◆ **Problem statement**
What are the lines of the listing below, word for word, from the first down to the one that contains "namespace Sys2Proof.Machine"?

══════════

-- ==== Sys2Proof/Machine/Security.lean ====
section
/-! DEFINITION. Signed commands of the owner (19 R443 to R448, Table 19-8), Key Per I/O and TCG Opal (19 R438, R441,
Table 19-7). A command meets the semaphore first, then its signature, the level and debug state, and the OTP row. -/

namespace Sys2Proof.Machine

open Sys2Proof

/-! ### Security protocol 0xF0 (19 R443) -/

/-- The protocol is there on physical functions. -/
def State.secCmd (s : State) (h : Hdr) (i : Instr) (f : State → State) : State :=
  s.hostCmd h i false fun t => if FnId.isPf h.fn then f t else t.generic h 0x02

/-- An operation under MOD_OWNSEM. -/
def State.secSem (s : State) (h : Hdr) (i : Instr) (f : State → State) : State :=
  s.secCmd h i fun t => t.underSem h f

/-- 60 s. -/
def nonceLife : Nat := 60000000000

/-- The nonce was issued, has served no command, and has not expired. -/
def State.nonceOk (s : State) (n : BitVec 256) : Bool :=
  s.sec.nonces.any fun x => x.1 = n && (s.time - x.2).toNat < nonceLife

def State.dropNonce (s : State) (n : BitVec 256) : State :=
  { s with sec := { s.sec with nonces := s.sec.nonces.filter fun x => x.1 ≠ n } }

def State.signed (s : State) (g : Signed) : Bool := g.verifies && s.sec.ownerOk g.slot.val && s.nonceOk g.nonce

/-- A signed command: its nonce serves no other. -/
def State.withSigned (s : State) (h : Hdr) (g : Signed) (f : State → State) : State :=
  if s.signed g then f (s.dropNonce g.nonce) else (s.dropNonce g.nonce).vendor h 0x10

def State.setSec (s : State) (x : Sec) : State := { s with sec := x }

def execGetNonce (h : Hdr) (s : State) : Result :=
  .next (s.secCmd h (.getNonce h) fun t =>
    let n := Config.nonce t.freeCtr
    ((t.drawn.setSec { t.sec with nonces := t.sec.nonces ++ [(n, t.time)] }).emit
      (.words h ((List.range 4).map fun i => BitVec.ofNat 64 (n.toNat >>> (64 * i))))).okay h 0)

/-- 60 s have passed. -/
def execNonceExpiry (nonce : BitVec 256) (s : State) : Result := .next (if s.nonceOk nonce then s else s.dropNonce nonce)

/-! ### Owners -/

/-- The six words of an owner's hash, the least significant first, and the bit of OWNER_CTL. -/
def Sec.enrol (x : Sec) (slot : Nat) (hash : BitVec 384) : Sec :=
  let y := (List.range 6).foldl (fun (z : Sec) i =>
    z.program (otpOwner slot + i) (BitVec.ofNat 64 (hash.toNat >>> (64 * i)))) x
  y.program otpOwnerCtl (BitVec.ofNat 64 (2 ^ slot))

def State.enrol (s : State) (h : Hdr) (hash : BitVec 384) : State :=
  match (List.range 4).find? fun k => !s.sec.enrolled k with
  | some k => (s.setSec (s.sec.enrol k hash)).okay h 0
  | none => s.vendor h 0x12

/-- Unsigned only while no slot is enrolled. -/
def execEnrolOwner (h : Hdr) (sg : Option Signed) (hash : BitVec 384) (s : State) : Result :=
  .next (s.secSem h (.enrolOwner h sg hash) fun t =>
    match sg with
    | some g => t.withSigned h g fun u => u.enrol h hash
    | none => if (List.range 4).any t.sec.enrolled then t.vendor h 0x10 else t.enrol h hash)

/-- Signed by another valid slot. -/
def execRevokeOwner (h : Hdr) (sg : Signed) (slot : Fin 4) (s : State) : Result :=
  .next (s.secSem h (.revokeOwner h sg slot) fun t =>
    t.withSigned h sg fun u =>
      if sg.slot = slot || !u.sec.ownerOk slot.val then u.vendor h 0x10
      else (u.setSec (u.sec.program otpOwnerCtl (BitVec.ofNat 64 (2 ^ (8 + slot.val))))).okay h 0)

/-! ### Levels (19 R444 to R446) -/

/-- SET_LEVEL: no job loaded, and a level from which the change is allowed. -/
def State.levelCmd (s : State) (h : Hdr) (i : Instr) (g : Signed) (from_ : Nat → Bool) (f : State → State) : State :=
  s.secSem h i fun t => t.withSigned h g fun u => if u.anyJob || !from_ u.sec.level then u.vendor h 0x11 else f u

/-- From 0 to 1. What the RAISE word holds is not stated: a free value. -/
def execSetLevelRaise (h : Hdr) (sg : Signed) (s : State) : Result :=
  .next (s.levelCmd h (.setLevelRaise h sg) sg (· = 0) fun t =>
    match (List.range 16).find? fun i => !t.sec.locked (otpRaise i) with
    | some i =>
      (t.drawn.setSec ((t.sec.program (otpRaise i) (Config.freeWord t.freeCtr)).lockWord (otpRaise i))).okay h 0
    | none => t.vendor h 0x12)

/-- Any locked nonzero value is level 2: a free one. -/
def nonzeroWord (w : Word) : Word := if w = 0 then 1 else w

def execSetLevel2 (h : Hdr) (sg : Signed) (s : State) : Result :=
  .next (s.levelCmd h (.setLevel2 h sg) sg (· ≤ 1) fun t =>
    (t.drawn.setSec ((t.sec.program otpLevel2 (nonzeroWord (Config.freeWord t.freeCtr))).lockWord otpLevel2)).okay h 0)

/-- Every unwrapped key of the island and the engines is cleared. -/
def Sec.clearKeys (x : Sec) : Sec := { x with kpio := [], withheld := true }

/-- Steps 1 and 2 of a lowering with ticket i: START, EPOCH0, one EPOCH bit, KEYS. -/
def Sec.lower (x : Sec) (i : Nat) : Sec :=
  let y := x.program (otpTicket i) (BitVec.ofNat 64 (x.epoch * 2 ^ 32 + 0xFFFFFFFF))
  let z := (y.stepEpoch).program (otpTicket i) (BitVec.ofNat 64 (0xFF * 2 ^ 48))
  { z.clearKeys with lowering := some (.erasing i) }

/-- The processors are held in reset, so no command is served until the module starts again. -/
def execSetLevelLower (h : Hdr) (sg : Signed) (s : State) : Result :=
  .next (s.levelCmd h (.setLevelLower h sg) sg (· = 1) fun t =>
    match t.sec.unused ((List.range 16).map otpTicket) with
    | some w =>
      if 1024 ≤ t.sec.epoch then t.vendor h 0x12
      else State.setStage ((t.setSec (t.sec.lower (w - otpTicket 0))).okay h 0) .alwaysOn
    | none => t.vendor h 0x12)

/-- Steps 3 and 4: both banks read erased, with the firmware slots, key stores, roots and mirrors they held; no key can decrypt
F; the ticket is done, and the island is in recovery. -/
def execLoweringEraseComplete (s : State) : Result :=
  match s.sec.lowering with
  | some (.erasing i) =>
    let x := (s.sec.program (otpTicket i) (BitVec.ofNat 64 (0xFF * 2 ^ 56))).lockWord (otpTicket i)
    .next { s with
      cfl := [], rootRecs := [], rootAt := none, rootSeq := 0
      mgmt := { s.mgmt with mirrors := [] }
      nss := [], nsMap := [], mapCache := [], mapDir := [], journalTail := [], cwords := [], bands := [], journal := 0, buffer := []
      stripes := []
      sec := { x with
        fw := [], tenantKeys := [], fabOwner := false, ownerFw := false, lowering := none, island := .recovery } }
  | none => .next s

/-! ### Debug (19 R447, R448) -/

/-- A job ends as a kill without a copy and its partition is zeroised; a load, restore or vacate in progress completes with 0x0D. -/
def State.killNow (s : State) (p : Fin 12) : State :=
  if s.jobLoaded p then
    let t := (((s.answerWaiter p 0x0D).dropHeld (startsJob (s.part p).job.waiter)).answerWaiting p).clearJob p
    let u := match (s.part p).cfg with
      | some r => t.zeroiseRec r
      | none => t
    u.closeJob p .kill 0
  else s

/-- Before OPEN_INV takes effect: every job ends, and tenant, Key Per I/O and host-buffer keys are cleared. -/
def State.openInvasive (s : State) : State :=
  let t := allParts.foldl State.killNow s
  { t with hmbOn := false, hmbKey := 0, sec := { t.sec.clearKeys with debugSt := .openInv } }

def execDebugOpen (h : Hdr) (sg : Signed) (invasive : Bool) (s : State) : Result :=
  .next (s.secCmd h (.debugOpen h sg invasive) fun t =>
    t.withSigned h sg fun u =>
      if !invasive then (u.setSec { u.sec with debugSt := .openNi }).okay h 0
      else if u.sec.level = 2 then u.vendor h 0x11
      else u.openInvasive.okay h 0)

def execDebugClose (h : Hdr) (s : State) : Result :=
  .next (s.secCmd h (.debugClose h) fun t => (t.setSec { t.sec with debugSt := .closed }).okay h 0)

/-! ### Policy and owner data -/

/-- Kept in the key store. -/
def execSetPolicy (h : Hdr) (sg : Signed) (fabOwner ownerFw : Bool) (s : State) : Result :=
  .next (s.secSem h (.setPolicy h sg fabOwner ownerFw) fun t =>
    t.withSigned h sg fun u =>
      (u.setSec { u.sec with fabOwner := fabOwner, ownerFw := ownerFw, storeSeq := u.sec.storeSeq + 1 }).okay h 0)

/-- A word of OWNER_DATA; bits set stay set, and a locked word does not change. -/
def execOtpWrite (h : Hdr) (sg : Signed) (word : BitVec 8) (v : Word) (lock : Bool) (s : State) : Result :=
  .next (s.secSem h (.otpWrite h sg word v lock) fun t =>
    t.withSigned h sg fun u =>
      if word < 0xD0 then u.generic h 0x02
      else
        let x := u.sec.program word.toNat v
        (u.setSec (if lock then x.lockWord word.toNat else x)).okay h 0)

/-! ### Key Per I/O and TCG Opal -/

/-- Keys that a module holds. -/
def kpioMax : Nat := 65536

/-- A function injects or clears the key of a tag. -/
def execKeyPerIoInject (h : Hdr) (tag : BitVec 16) (clear : Bool) (s : State) : Result :=
  .next (s.hostStore h (.keyPerIoInject h tag clear) fun t =>
    let k := (FnId.key h.fn, tag)
    let rest := t.sec.kpio.filter (· != k)
    if clear then (t.setSec { t.sec with kpio := rest }).okay h 0
    else if kpioMax ≤ rest.length then t.generic h 0x02
    else (t.setSec { t.sec with kpio := rest ++ [k] }).okay h 0)

/-- GenKey: the namespace's media key is replaced, and what it held reads as no value the spec states (log 1). -/
def State.genKey (s : State) (n : Nat) : State :=
  let t := s.rekey n
  let k := t.sec.keyGen
  let lose (d : Unit4K) : Unit4K := Config.undecrypted k d
  { t with
    buffer := t.buffer.map fun b => if b.kind == .unit && b.nsid.toNat = n then { b with data := lose b.data } else b
    cwords := t.cwords.map fun e => (e.1, e.2.map fun w => match w.owner with
      | some o => if w.kind == .unit && o.1.toNat = n then { w with data := lose w.data, key := k } else w
      | none => w) }

/-- Each namespace is one locking range; Opal and Key Per I/O on one namespace are not supported (19 Table 19-7). -/
def execTcgOpalCommand (h : Hdr) (nsid : BitVec 32) (m : Locking) (s : State) : Result :=
  .next (s.hostStore h (.tcgOpalCommand h nsid m) fun t =>
    match t.nsFor h.fn nsid with
    | none => t.generic h 0x0B
    | some v =>
      let n := nsid.toNat
      match m with
      | .enableOpal => if v.kpio then t.generic h 0x02 else (t.setNs n (some { v with opal := true })).okay h 0
      | .enableKeyPerIo => if v.opal then t.generic h 0x02 else (t.setNs n (some { v with kpio := true })).okay h 0
      | .genKey => if v.opal then (t.genKey n).okay h 0 else t.generic h 0x02
      | .lock => if v.opal then (t.setNs n (some { v with locked := true })).okay h 0 else t.generic h 0x02
      | .unlock => if v.opal then (t.setNs n (some { v with locked := false })).okay h 0 else t.generic h 0x02)

end Sys2Proof.Machine
end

══════════

◆ **Response to the task**
-- ==== Sys2Proof/Machine/Security.lean ====
section
/-! DEFINITION. Signed commands of the owner (19 R443 to R448, Table 19-8), Key Per I/O and TCG Opal (19 R438, R441,
Table 19-7). A command meets the semaphore first, then its signature, the level and debug state, and the OTP row. -/

namespace Sys2Proof.Machine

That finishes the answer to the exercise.